I really like @ice2038's proposal, it would be very useful in our use case.

It would be also nice for our us to separate edit permissions in query edit and results update permissions, so that a user could refresh existing queries but not changing the underlying code nor creating new ones.

gseva avatar Aug 13 '19 21:08 gseva

What's the status of this issue? I'm waiting to implement redash for our organization but need this enhancement (similar to what @ice2038 proposed) first.

lsmoker avatar Oct 30 '19 14:10 lsmoker

+1

simzen85 avatar Nov 19 '19 10:11 simzen85

This would be hugely valuable. Even just simple dashboard-level permissions would help a ton so that certain dashboards can be restricted to certain groups of users.

daniellangnet avatar Jan 02 '20 02:01 daniellangnet

+1

qmgeng avatar Jan 07 '20 02:01 qmgeng

+1

Vitorjardim avatar Jan 07 '20 16:01 Vitorjardim

@arikfr Any update with the progress of this issue? We're looking forward to the new & improved Redash user access controls / permissions.

gilbzs avatar Jan 20 '20 04:01 gilbzs

+1

TimothyZhang avatar Feb 11 '20 04:02 TimothyZhang

+1

mikkojirnexu avatar Feb 28 '20 09:02 mikkojirnexu

Like @gseva we came across is the need to separate edit permissions from refresh permissions. We need to be able to restrict some users from refreshing (slow) queries so they are forced to use the scheduled results. We also need a separate permission to let some users use dangerous parameters without giving them full edit permission. Obviously this has security issues but we can decide internally on a per user basis whether they are likely to or even have the knowledge to abuse it.

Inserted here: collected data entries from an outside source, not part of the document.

-- ==== Sys2Proof/Machine/Priv.lean ====
section
/-! DEFINITION. Machine/Priv.lean: the solver cores' modes, control and status registers, physical memory protection and
address translation (07 R230, R231, R233, R237, R238, R261), as the RISC-V privileged specification that R230 names has
them (PRESUMED, log 73), and exceptions of a hart. -/

namespace Sys2Proof.Machine

/-! ### Modes -/

/-- Privilege of a mode: 0 user, 1 supervisor, 3 machine. -/
def HartMode.level : HartMode → Nat
  | .user | .virtualUser => 0
  | .supervisor | .virtualSupervisor => 1
  | .machine => 3
/-- A guest's mode. -/
def HartMode.virtual : HartMode → Bool
  | .virtualUser | .virtualSupervisor => true
  | _ => false
/-- The mode a command names: 0 user, 1 supervisor, 4 virtual user, 5 virtual supervisor, else machine. -/
def modeOf : Nat → HartMode
  | 0 => .user
  | 1 => .supervisor
  | 4 => .virtualUser
  | 5 => .virtualSupervisor
  | _ => .machine

/-- A stored CSR, and storing one. -/
def Hart.getCsr (x : Hart) (c : Nat) : Nat := (fmGet x.csr c 0).toNat
def Hart.setCsr (x : Hart) (c v : Nat) : Hart := { x with csr := fmSet x.csr c (BitVec.ofNat 64 v) }

/-! ### Exceptions -/

/-- The status CSR, its interrupt-enable bit and its previous-privilege field, and the cause and value CSRs of the mode that
takes an exception. -/
structure TrapRegs where
  status : Nat
  ie : Nat
  ppLo : Nat
  ppHi : Nat
  cause : Nat
  tval : Nat
  mode : HartMode

/-- Where an exception of a cause is taken: machine mode, unless delegated; a guest's, under `hedeleg`, by the guest. -/
def Hart.trapRegs (x : Hart) (cause : Nat) : TrapRegs :=
  if x.mode = .machine ∨ !bit (x.getCsr 0x302) cause then ⟨0x300, 3, 11, 12, 0x342, 0x343, .machine⟩
  else if x.mode.virtual ∧ bit (x.getCsr 0x602) cause then ⟨0x200, 1, 8, 8, 0x242, 0x243, .virtualSupervisor⟩
  else ⟨0x300, 1, 8, 8, 0x142, 0x143, .supervisor⟩

/-- A hart takes a synchronous exception: cause and value in the registers of the mode that takes it, the interrupt enable
and the mode saved in its status (its program counter is outside the block). -/
def State.trap (s : State) (h cause tval : Nat) : State :=
  let x := s.hart h
  let r := x.trapRegs cause
  let st := x.getCsr r.status
  let st := setBits st r.ppHi r.ppLo (x.mode.level % 2 ^ (r.ppHi + 1 - r.ppLo))
  let st := setBit (setBit st (r.ie + 4) (bit st r.ie)) r.ie false
  let st := if r.mode = .machine then setBit st 39 x.mode.virtual else st
  let y := ((x.setCsr r.status st).setCsr r.cause cause).setCsr r.tval tval
  let y := if r.mode = .supervisor then y.setCsr 0x600 (setBit (y.getCsr 0x600) 7 x.mode.virtual) else y
  s.setHart h { y with mode := r.mode, trap := some ⟨cause, tval⟩ }

/-! ### Physical memory protection: 16 entries (R231) -/

/-- Configuration byte of an entry, and its address register. -/
def Hart.pmpCfg (x : Hart) (i : Nat) : Nat := bits (x.getCsr (0x3A0 + i / 8 * 2)) (8 * (i % 8) + 7) (8 * (i % 8))
def Hart.pmpAddr (x : Hart) (i : Nat) : Nat := x.getCsr (0x3B0 + i)

/-- Number of one bits at the low end. -/
def lowOnes (v : Nat) : Nat := ((List.range 64).find? fun i => !bit v i).getD 64

/-- The range of an entry: base and end; empty when it is off. -/
def Hart.pmpRange (x : Hart) (i : Nat) : Nat × Nat :=
  let a := x.pmpAddr i
  match bits (x.pmpCfg i) 4 3 with
  | 1 => (if i = 0 then 0 else 4 * x.pmpAddr (i - 1), 4 * a)
  | 2 => (4 * a, 4 * a + 4)
  | 3 =>
    let k := lowOnes a + 3
    (4 * a / 2 ^ k * 2 ^ k, 4 * a / 2 ^ k * 2 ^ k + 2 ^ k)
  | _ => (0, 0)

/-- PMP lets an access of n bytes at a physical address go on: the first entry that holds one of them decides, and must hold
all; with none, machine mode may. -/
def Hart.pmpOk (x : Hart) (m : HartMode) (a n : Nat) (store : Bool) : Bool :=
  match (List.range 16).find? fun i => decide ((x.pmpRange i).1 < a + n) && decide (a < (x.pmpRange i).2) with
  | none => m == .machine
  | some i =>
    let c := x.pmpCfg i
    decide ((x.pmpRange i).1 ≤ a) && decide (a + n ≤ (x.pmpRange i).2) &&
    ((m == .machine && !bit c 7) || bit c (if store then 1 else 0))

/-- PMP forbids an access of n bytes at a physical address to a hart in its mode (R231). -/
def State.pmpStops (s : State) (h a n : Nat) (store : Bool) : Bool := !(s.hart h).pmpOk (s.hart h).mode a n store

/-! ### Address translation: Sv39, Sv48, Sv39x4, Sv48x4 (R231) -/

/-- Levels of a translation mode: none for no translation. -/
def levelsOf (mode : Nat) : Option Nat :=
  match mode with
  | 8 => some 3
  | 9 => some 4
  | _ => none

/-- Causes of the page faults of the stages, and of an access fault. -/
def pageCause (store : Bool) : Nat := if store then 15 else 13
def guestCause (store : Bool) : Nat := if store then 23 else 21
def accessCause (store : Bool) : Nat := if store then 7 else 5

/-- Walk the page tables from a base: the leaf entry and the translated address, or a cause. `wide`: two more index bits at
the root. -/
def walk (get : Nat → Except Nat Nat) (pf va : Nat) : Nat → Nat → Nat → Except Nat (Nat × Nat)
  | 0, _, _ => .error pf
  | k + 1, base, wide =>
    match get (base + 8 * bits va (12 + 9 * k + 8 + wide) (12 + 9 * k)) with
    | .error e => .error e
    | .ok pte =>
      let ppn := bits pte 53 10
      if !bit pte 0 ∨ (!bit pte 1 ∧ bit pte 2) ∨ bits pte 63 54 ≠ 0 then .error pf
      else if bit pte 1 ∨ bit pte 3 then
        if ppn % 2 ^ (9 * k) ≠ 0 then .error pf
        else .ok (pte, ppn * 4096 + va % 2 ^ (12 + 9 * k))
      else walk get pf va k (ppn * 4096) 0

/-- A leaf entry allows an access: its user bit, its permissions, its accessed and dirty bits. -/
def leafOk (pte : Nat) (user : Bool) (sum mxr store : Bool) : Bool :=
  (if user then bit pte 4 else !bit pte 4 || sum) &&
  (if store then bit pte 2 && bit pte 7 else bit pte 1 || (mxr && bit pte 3)) && bit pte 6

/-- A page-table entry at a physical address, read under PMP. -/
def State.pteAt (s : State) (x : Hart) (store : Bool) (a : Nat) : Except Nat Nat :=
  match s.place a with
  | .stack .. => if x.pmpOk .supervisor a 8 false then .ok (s.readPa64 a) else .error (accessCause store)
  | _ => .error (accessCause store)

/-- A guest-physical address translated by the second stage. -/
def State.guestStage (s : State) (x : Hart) (store : Bool) (a : Nat) : Except Nat Nat :=
  let g := x.getCsr 0x680
  match levelsOf (bits g 63 60) with
  | none => .ok a
  | some k =>
    if 2 ^ (12 + 9 * k + 2) ≤ a then .error (guestCause store)
    else match walk (s.pteAt x store) (guestCause store) a k (bits g 43 0 * 4096) 2 with
      | .error e => .error e
      | .ok (pte, pa) => if leafOk pte true false false store then .ok pa else .error (guestCause store)

/-- A virtual address is the sign extension of its translated bits. -/
def canonical (k va : Nat) : Bool :=
  let w := 12 + 9 * k
  bits va 63 (w - 1) == 0 || bits va 63 (w - 1) == 2 ^ (65 - w) - 1

/-- Translate an access of a hart to a 56-bit physical address, or give the cause of its exception. -/
def State.translate (s : State) (h va : Nat) (store : Bool) : Except Nat Nat :=
  let x := s.hart h
  let guest := x.mode.virtual
  let st := x.getCsr (if guest then 0x200 else 0x300)
  let second := fun (a : Nat) => if guest then s.guestStage x store a else .ok a
  let atp := if x.mode = .machine then 0 else x.getCsr (if guest then 0x280 else 0x180)
  match levelsOf (bits atp 63 60) with
  | none => if 2 ^ 56 ≤ va then .error (accessCause store) else second va
  | some k =>
    if !canonical k va then .error (pageCause store)
    else
      let get := fun (a : Nat) => match second a with | .ok b => s.pteAt x store b | .error e => .error e
      match walk get (pageCause store) va k (bits atp 43 0 * 4096) 0 with
      | .error e => .error e
      | .ok (pte, pa) =>
        if leafOk pte (x.mode.level == 0) (bit st 18) (bit st 19 || bit (x.getCsr 0x300) 19) store then second pa
        else .error (pageCause store)

/-- Translation and PMP for n bytes of a hart's access that lie in one page. -/
def State.reach (s : State) (h va n : Nat) (store : Bool) : Except Nat Nat :=
  match s.translate h va store with
  | .error e => .error e
  | .ok pa => if (s.hart h).pmpOk (s.hart h).mode pa n store then .ok pa else .error (accessCause store)

/-! ### Control and status registers (R230, R233, R237, R238, R261) -/

/-- The `time` CSR: 100 MHz from the board reference clock (R233). -/
def State.timeCsr (s : State) : Nat := s.now / (unitsPerUs / 100) % 2 ^ 64

/-- Supervisor CSRs that a guest reads and writes as its own. -/
def guestCsr (c : Nat) : Nat :=
  if [0x100, 0x104, 0x105, 0x140, 0x141, 0x142, 0x143, 0x144, 0x180].contains c then c + 0x100 else c

/-- CSRs of the standard extensions that a hart stores as written. -/
def plainCsrs : List Nat :=
  [0x300, 0x302, 0x305, 0x306, 0x340, 0x341, 0x342, 0x343, 0x34A, 0x34B, 0x105, 0x106, 0x140, 0x141, 0x142, 0x143,
   0x600, 0x602, 0x603, 0x605, 0x606, 0x607, 0x643, 0x645, 0x64A, 0x200, 0x204, 0x205, 0x240, 0x241, 0x242, 0x243, 0x244]

/-- Bits of `mstatus` that `sstatus` shows. -/
def sstatusBits : Nat := 0x80000003000DE762

/-- A translation CSR takes a value: a mode it has, its identifier bits, its root page; else it stays as it is. -/
def atpValue (c old v : Nat) : Nat :=
  let m := bits v 63 60
  if m ≠ 0 ∧ (levelsOf m).isNone then old
  else if c = 0x680 then setBits (v % 2 ^ 64) 59 58 0 / 4 * 4 else v % 2 ^ 64

/-- A PMP entry is locked. -/
def Hart.pmpLocked (x : Hart) (i : Nat) : Bool := bit (x.pmpCfg i) 7

/-- A PMP configuration register takes the bytes of its entries that are not locked. -/
def Hart.setPmpCfg (x : Hart) (c v : Nat) : Hart :=
  let first := (c - 0x3A0) / 2 * 8
  x.setCsr c ((List.range 8).foldl (fun a i =>
    if x.pmpLocked (first + i) then a else setBits a (8 * i + 7) (8 * i) (bits v (8 * i + 7) (8 * i) &&& 0x9F)) (x.getCsr c))

/-- A PMP address register takes 54 bits, unless its entry, or a range that begins with it, is locked. -/
def Hart.setPmpAddr (x : Hart) (i v : Nat) : Hart :=
  if x.pmpLocked i || (decide (i < 15) && x.pmpLocked (i + 1) && bits (x.pmpCfg (i + 1)) 4 3 == 1) then x
  else x.setCsr (0x3B0 + i) (v % 2 ^ 54)

/-- The lowest mode that reaches a CSR: 0 user, 1 supervisor, 2 hypervisor, 3 machine. -/
def csrLevel (c : Nat) : Nat := c / 256 % 4

/-- A mode reaches a CSR: the exception, if it does not. A guest takes a virtual-instruction exception for a CSR that its
level would reach outside a guest. -/
def HartMode.csrFault (m : HartMode) (c : Nat) : Option Nat :=
  let k := if m = .supervisor then 2 else m.level
  if csrLevel c ≤ k then none else if m.virtual ∧ csrLevel c < 3 then some 22 else some 2

/-- A CSR of a hart as it reads (R237): none when there is no such CSR, or with `bs` 0 (R238). -/
def State.csrRead (s : State) (h c : Nat) : Option Nat :=
  let x := s.hart h
  let off := x.bxbs == 0
  let p := s.partOfHart h
  match c with
  | 0x001 => some x.fflags.toNat
  | 0x002 => some x.frm.toNat
  | 0x003 => some (x.fflags.toNat + (x.frm.toNat <<< 5))
  | 0x800 => if off then none else some x.bxstart.toNat
  | 0x801 => if off then none else some (b2n x.bxff + (x.bxbs.toNat <<< 1))
  | 0x802 => if off then none else some x.bxhank.toNat
  | 0x803 => if off then none else some x.bxscale.toNat
  | 0x804 => some x.bxwmask.toNat
  | 0x805 => some x.bxwpend.toNat
  | 0xCC0 => some x.bxvl.toNat
  | 0xCC1 => some x.bxvtype.toNat
  | 0xCC2 => some (s.tickOf p)
  | 0xCC3 => some ((s.now - s.cad.tickStart) / s.cycleUnits % 2 ^ 64)
  | 0xCC4 => some (((p.map fun p => (s.part p).epoch.toNat).getD 0) % 2 ^ 48)
  | 0xC01 => some s.timeCsr
  | 0xF14 => some h
  | 0x303 => some x.mideleg.toNat
  | 0x304 => some x.mie.toNat
  | 0x344 => some (setBit x.mip.toNat 16 (x.bxwpend &&& x.bxwmask != 0))
  | 0x104 => some (x.mie &&& x.mideleg).toNat
  | 0x144 => some (setBit x.mip.toNat 16 (x.bxwpend &&& x.bxwmask != 0) &&& x.mideleg.toNat)
  | 0x100 => some (x.getCsr 0x300 &&& sstatusBits)
  | _ =>
    if plainCsrs.contains c ∨ c = 0x180 ∨ c = 0x280 ∨ c = 0x680 ∨ c = 0x3A0 ∨ c = 0x3A2 ∨ (0x3B0 ≤ c ∧ c < 0x3C0) then
      some (x.getCsr c)
    else none

end Sys2Proof.Machine
end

lolaslade avatar Feb 28 '20 16:02 lolaslade

What is the status of this?

Jensen3131 avatar May 14 '20 08:05 Jensen3131

We also very much need this as we have sensitive data that can not be shared across departments. For most of our reports, we want to only show totals without revealing the actual data. For example, we want to show a total of the number of email addresses without revealing the underlying email addresses. This feature will make this easy rather than having to think about provisioning various tables/views and access points to the database.

In short, we want various users to be able to see the dashboard they are assigned, without the ability to access the underlying data.

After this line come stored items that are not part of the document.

/-! ### Scalar registers (R118, R119, R122, R123) -/

/-- A command reads a scalar register in its issue cycle: none after an uncorrectable error. -/
def State.readSreg (s : State) (i : Issued) (r : Nat) : State × Option (BitVec 64) :=
  let f := s.flyer i.n
  let v := fmGet f.sreg r 0
  match fmGet f.sregErr r 0 with
  | 0 => (s, some v)
  | 1 => ((s.setFlyer i.n { f with sregErr := fmDel f.sregErr r }).event 0x0306 (s.ofSlot i.n) [], some v)
  | _ => (s.cmdFault i 0x0307, none)

/-- Read the registers a command names, in order. -/
def State.readSregs (s : State) (i : Issued) : List Nat → State × Option (List Nat)
  | [] => (s, some [])
  | r :: rs =>
    match s.readSreg i r with
    | (s, none) => (s, none)
    | (s, some v) =>
      match s.readSregs i rs with
      | (s, none) => (s, none)
      | (s, some vs) => (s, some (v.toNat :: vs))

/-- A result reaches a scalar register 4 cycles after issue. -/
def State.landSreg (s : State) (i : Issued) (c : Cmd) (v mask : Nat) : State :=
  let f := s.flyer i.n
  s.setFlyer i.n { f with
    landing := f.landing ++ [(i.dc + 4, c.sa, BitVec.ofNat 64 v, BitVec.ofNat 64 mask)] }

/-- `s_int` (Table 03-9); none for a selector that names no operation. -/
def sInt (m : Nat) (a b : Word) : Option Word :=
  match m with
  | 0 => some (a + b)
  | 1 => some (a - b)
  | 2 => some (a &&& b)
  | 3 => some (a ||| b)
  | 4 => some (a ^^^ b)
  | 5 => some (if b.toNat < 64 then a <<< b.toNat else Config.wideShift true a b)
  | 6 => some (if b.toNat < 64 then a >>> b.toNat else Config.wideShift false a b)
  | 7 => some (if a.toNat ≤ b.toNat then a else b)
  | 8 => some (if a.toNat ≤ b.toNat then b else a)
  | _ => none

/-- `s_fp64` (Table 03-9, R120): the default result, no flags; none for a selector that names no operation. DESIGN
CHOICE (log 65): Table 03-9 says only min and max; a NaN propagates and −0 orders below +0, as in the twist engine's minimum
and maximum (06 R215). -/
def sFp64 (m a b : Nat) : Option Nat :=
  match m with
  | 0 => some (fAdd fp64 .rne a b).1
  | 1 => some (fSub fp64 .rne a b).1
  | 2 => some (fMul fp64 .rne a b).1
  | 3 => some (fDiv fp64 .rne a b).1
  | 4 => some (fMin fp64 a b).1
  | 5 => some (fMax fp64 a b).1
  | 6 => some (fSqrt fp64 .rne b).1
  | 7 => some (finish fp32 .rne [] (fp64.decode b)).1
  | _ => none

/-- Base of a slot's SRAM window. -/
def sramBase (n : Nat) : Nat := 0x020000000000 + n * 2 ^ 30

/-! ### The scalar unit's commands (R119) -/

/-- `s_load`: 8 bytes of the shared bobbin into s[a]. -/
def State.sLoad (s : State) (i : Issued) (c : Cmd) : State :=
  let o := c.operand % 2 ^ 27
  if o % 8 ≠ 0 then s.invalid i
  else match s.c0Read i.p i.n 0 (sramBase i.n + sharedOff + o) 8 (s.cmdPlace i.p (s.part i.p).stepTick i.pos) with
    | (s, some l) => s.landSreg i c (natOf l) (2 ^ 64 - 1)
    | (s, none) => s

/-- `s_store`: s[b] into 8 bytes of the shared bobbin. -/
def State.sStore (s : State) (i : Issued) (c : Cmd) : State :=
  let o := c.operand % 2 ^ 27
  if o % 8 ≠ 0 then s.invalid i
  else match s.readSreg i c.sb with
    | (s, some v) => (s.c0Store i.p i.n 0 (sramBase i.n + sharedOff + o) (bytesOf 8 v.toNat)).1
    | (s, none) => s

/-- A two-operand operation of the scalar unit on s[a] and s[b]. -/
def State.sOp (s : State) (i : Issued) (c : Cmd) (g : Nat → Nat → Option Nat) : State :=
  match s.readSregs i [c.sa, c.sb] with
  | (s, some [a, b]) =>
    match g a b with
    | some v => s.landSreg i c v (2 ^ 64 - 1)
    | none => s.invalid i
  | (s, _) => s

/-- `set_base` (R114): the segment base, which lies below the scheduled span. DESIGN CHOICE (log 64): a value at or above the
span makes the command invalid and leaves the base; the rule says only that it must lie below. -/
def State.setBase (s : State) (i : Issued) (c : Cmd) : State :=
  match (s.part i.p).draft with
  | some d =>
    if d.span ≤ c.operand % 2 ^ 32 then s.invalid i
    else s.setFlyer i.n { s.flyer i.n with base := BitVec.ofNat 32 c.operand }
  | none => s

corkub avatar Aug 04 '20 01:08 corkub

Since I'm using both Redash and Power BI and other BI tools in different projects, as well as I'm a product owner of a tech company, I think we should look at the process and take care of permission in each step. Please look at my proposal below.

redash_permissions_idea

About data structure, I propose the following structure. This is only one version of permission models. I'm neutral with the inverse models (permission on objects attach to user/role instead of attaching to object).

redash_permission_objects

There will be a special role called "anonymous", to enable public, not logged-in users to view the dashboard.

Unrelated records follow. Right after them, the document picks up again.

-- ==== Sys2Proof/Machine/Settle.lean ====
section
/-! DEFINITION. Machine/Settle.lean: what the stations do between two commands from outside: commands reach their
stations (03 R113), start there when the station is free (03 R116; 05 R165; 06 R202), tiles that wait enter their memory
(03 R108; 08 R283), and tiles that do not come are missed. Then the issue of a station command in its cycle (03 R111). -/

namespace Sys2Proof.Machine

/-- Something that happens at a station at a time of its own. -/
inductive Due
  /-- a command reaches its station -/
  | landing (c : StCmd)
  /-- the first command that waits at a station of class B, M, C, F, D or L starts -/
  | command (n st : Nat)
  /-- the command at the head of a whorl's queue starts -/
  | whorl (n w : Nat)
  /-- assembly of a pass begins at a twist engine -/
  | pass (n e : Nat)
  /-- the first tile that waits at a memory station begins its transfer -/
  | transfer (n st : Nat)
  /-- the tile a command consumes has not come -/
  | missed (n st : Nat)
  deriving DecidableEq, Repr

/-- The partition whose draft runs on a slot. -/
def State.runsOn (s : State) (n : Nat) : Option Nat :=
  (s.partOfSlot n).filter fun p => (s.part p).state == .running && !(s.part p).restoring

/-- When the first command that waits at a station starts: once it has arrived, the command before it has ended, and, at
M and C, a transfer is free. -/
def State.commandTime (s : State) (p n st : Nat) (x : Station) : Option Nat :=
  x.cmds.head?.map fun c =>
    let u := max c.arrival x.freeAt
    if st / 4096 = 7 ∨ st = 0x8000 then s.laneTime p n st u else u

/-- When the first tile that waits at a memory station begins its transfer. -/
def State.transferStart (s : State) (p n st : Nat) (x : Station) : Option Nat :=
  if st / 4096 = 3 ∨ st / 4096 = 7 ∨ st = 0x8000 then x.queue.head?.map fun q => s.laneTime p n st q.arrived else none

/-- When the first command that consumes tiles misses one: just after the time of a tile that is not there (R108). -/
def Station.missTime (x : Station) : Option Nat :=
  match x.takes with
  | [] => none
  | r :: _ =>
    if r.tiles.length < r.want ∧ !(x.queue.any fun q => q.roving == r.roving) then some (r.start + r.tiles.length * r.per + 1)
    else none

/-- What is due at the stations of running drafts, with its time; commands that start before those that arrive. -/
def State.dues (s : State) : List (Nat × Due) :=
  let stations := s.stations.flatMap fun e =>
    let n := e.1 / 65536
    let st := e.1 % 65536
    match s.runsOn n with
    | none => []
    | some p =>
      ((s.transferStart p n st e.2).map fun u => (u, Due.transfer n st)).toList ++
      ((s.commandTime p n st e.2).map fun u => (u, Due.command n st)).toList ++
      (e.2.missTime.map fun u => (u, Due.missed n st)).toList
  let whorls := s.whorls.flatMap fun e =>
    if (s.runsOn (e.1 / 32)).isNone then []
    else (e.2.headTime.map fun u => (u, Due.whorl (e.1 / 32) (e.1 % 32))).toList
  let twists := s.twists.flatMap fun e =>
    if (s.runsOn (e.1 / 8)).isNone then []
    else (e.2.openTime.map fun u => (u, Due.pass (e.1 / 8) (e.1 % 8))).toList
  let wire := s.wire.flatMap fun c => if (s.runsOn c.n).isNone then [] else [(c.arrival, Due.landing c)]
  stations ++ whorls ++ twists ++ wire

/-- The earliest of some dues, the first of equal ones. -/
def earliest : List (Nat × Due) → Option (Nat × Due)
  | [] => none
  | a :: l =>
    match earliest l with
    | none => some a
    | some b => some (if b.1 < a.1 then b else a)

/-- A command reaches its station (R113, R116). -/
def State.landCmd (s : State) (c : StCmd) : State :=
  let s := { s with wire := s.wire.erase c }
  if c.st / 4096 = 1 then s.whorlArrive c
  else if c.st / 4096 = 2 then s.twistArrive c
  else s.queueAt c

/-- The first command that waits at a station starts, now. -/
def State.startCmd (s : State) (n st : Nat) : State :=
  let x := s.station n st
  match x.cmds with
  | [] => s
  | c :: l =>
    let s := s.setStation n st { x with cmds := l }
    if c.op = 0x90 then s.startColl c
    else if c.op = 0x91 then s.startVote c
    else if c.op = 0xA0 then s.startShard c
    else if c.op = 0xA8 then s.startMark c
    else if c.op = 0xA9 then s.startDigest c
    else s.startMem c

/-- What is due happens, now. -/
def State.happen (s : State) : Due → State
  | .landing c => s.landCmd c
  | .command n st => s.startCmd n st
  | .whorl n w => s.startWhorl n w
  | .pass n e => s.openPass n e
  | .transfer n st => s.nextTransfer n st
  | .missed n st =>
    match s.partOfSlot n with
    | some p => s.feed p n st (s.station n st).work
    | none => s

/-- Everything due up to a time happens, each at its own time, in order of time. -/
def State.settleTo (s : State) (t : Nat) : Nat → State
  | 0 => { s with now := t }
  | k + 1 =>
    match earliest s.dues with
    | none => { s with now := t }
    | some (u, d) => if u ≤ t then ({ s with now := u }.happen d).settleTo t k else { s with now := t }

/-- More events than all that waits can make: each command arrives, starts and misses at most once. -/
def State.waitingWork (s : State) : Nat :=
  3 * s.wire.length + (s.stations.map fun e => 2 * e.2.cmds.length + e.2.queue.length + e.2.takes.length).sum +
    (s.whorls.map fun e => 3 * e.2.queue.length).sum + (s.twists.map fun e => e.2.queue.length).sum + 1

/-- The stations catch up with the present. -/
def State.settle (s : State) : State := s.settleTo s.now s.waitingWork

/-- A command from outside comes at a time: everything due at the stations has happened by then. -/
def State.arrive (s : State) (t : Nat) : State :=
  { s with out := [], ans := {} }.settleTo (max s.now t) s.waitingWork

/-! ### Issue of a station command (03 R111, R115, R117) -/

/-- The time comes at which a command issues: draft cycle base + `cycle_offset` of the running tick (R111). DESIGN CHOICE
(log 70): a command sent before that cycle issues in it, and the model's time moves there; one sent after it issues late. -/
def State.toIssue (s : State) (p : Nat) (c : Cmd) : State :=
  let u := s.cycleTime p ((s.flyer c.slot.val).base.toNat + c.offset)
  if s.now < u then s.settleTo u s.waitingWork else s

/-- A station command from the stream of a slot: it issues in its cycle when its flyer may issue, and then has its effect. -/
def State.run (s : State) (t : Nat) (c : Cmd) (op : Nat) (eff : State → Issued → State) : Host.Outcome State Fault Refusal :=
  let s := s.arrive t
  match s.partOfSlot c.slot.val with
  | none => .next s
  | some p =>
    let s := s.syncDraft p
    if !s.mayIssue p c.slot.val then .next s
    else
      let s := s.toIssue p c
      if !s.mayIssue p c.slot.val then .next s
      else match s.issueAt p c op with
        | (s, none) => .next s
        | (s, some i) => .next (eff s i)

end Sys2Proof.Machine
end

There is a very good feature presented in Power BI that I borrowed here, is Row Level Security. If you cached your query and always visualize data based on cached query result (dataset), you can use your native Redash query to set a pre-filter to your dataset, to narrow down the data each user can acceess. By using this, you can overcome the fact that not every database supports native RLS in its engine.

Also in the topic of pre-defined permission, we can create permission_preset object to contain the list of roles or permissions. By doing this, we can also create custom role by assigning individual permission to that role. One thing I learned from other big guys is inherent, where we can create sub-permission that inherit parent's permission and contains other specific permissions.

chulucninh09 avatar Aug 05 '20 08:08 chulucninh09

Hi @arikfr We depend a lot on fixing of this View-only users cannot execute queries with parameters #1163. But seems like the task is not in the focus. Is any chance, that work on it will start in near future?

bodnari avatar Mar 23 '21 10:03 bodnari

Is this still being worked on? kind of looks dead..

jitendra-koodo avatar Dec 15 '21 18:12 jitendra-koodo

Not at all dead @jitendra-koodo, though it has been dormant for some time. I'm beginning the work on this project within the next week.

susodapop avatar Dec 15 '21 22:12 susodapop

@susodapop really? Redash not being dead would be amazing news. It's been very quiet these past 12+ months

daniellangnet avatar Dec 15 '21 22:12 daniellangnet

@daniellangnet not at all dead. V10.1 just released a couple weeks ago and we're planning out the big features for V11 now. Thanks for keeping an eye here. I know it was pretty quiet for awhile. 🙏

susodapop avatar Dec 15 '21 22:12 susodapop

@susodapop very glad to hear! Redash is still IMO the best SQL-focused BI tool there is. I've already submitted a couple of PRs (the custom viz has been reviewed & approved but never merged, so I assumed the open source part of this project is on ice). Let me know if there's any way we can be a supporter now that you're part of Databricks

daniellangnet avatar Dec 15 '21 23:12 daniellangnet

so I assumed the open source part of this project is on ice)

@daniellangnet I'm sorry this has been such a reasonable assumption in recent months. It comes down to limited resources while winding down the hosted offering. But we're back on at full steam for OSS development. Your PR is on my list to review (along with another ten in the next week or so). And of course we're setting up plans for larger projects (like permissions) in the new year.

susodapop avatar Dec 16 '21 01:12 susodapop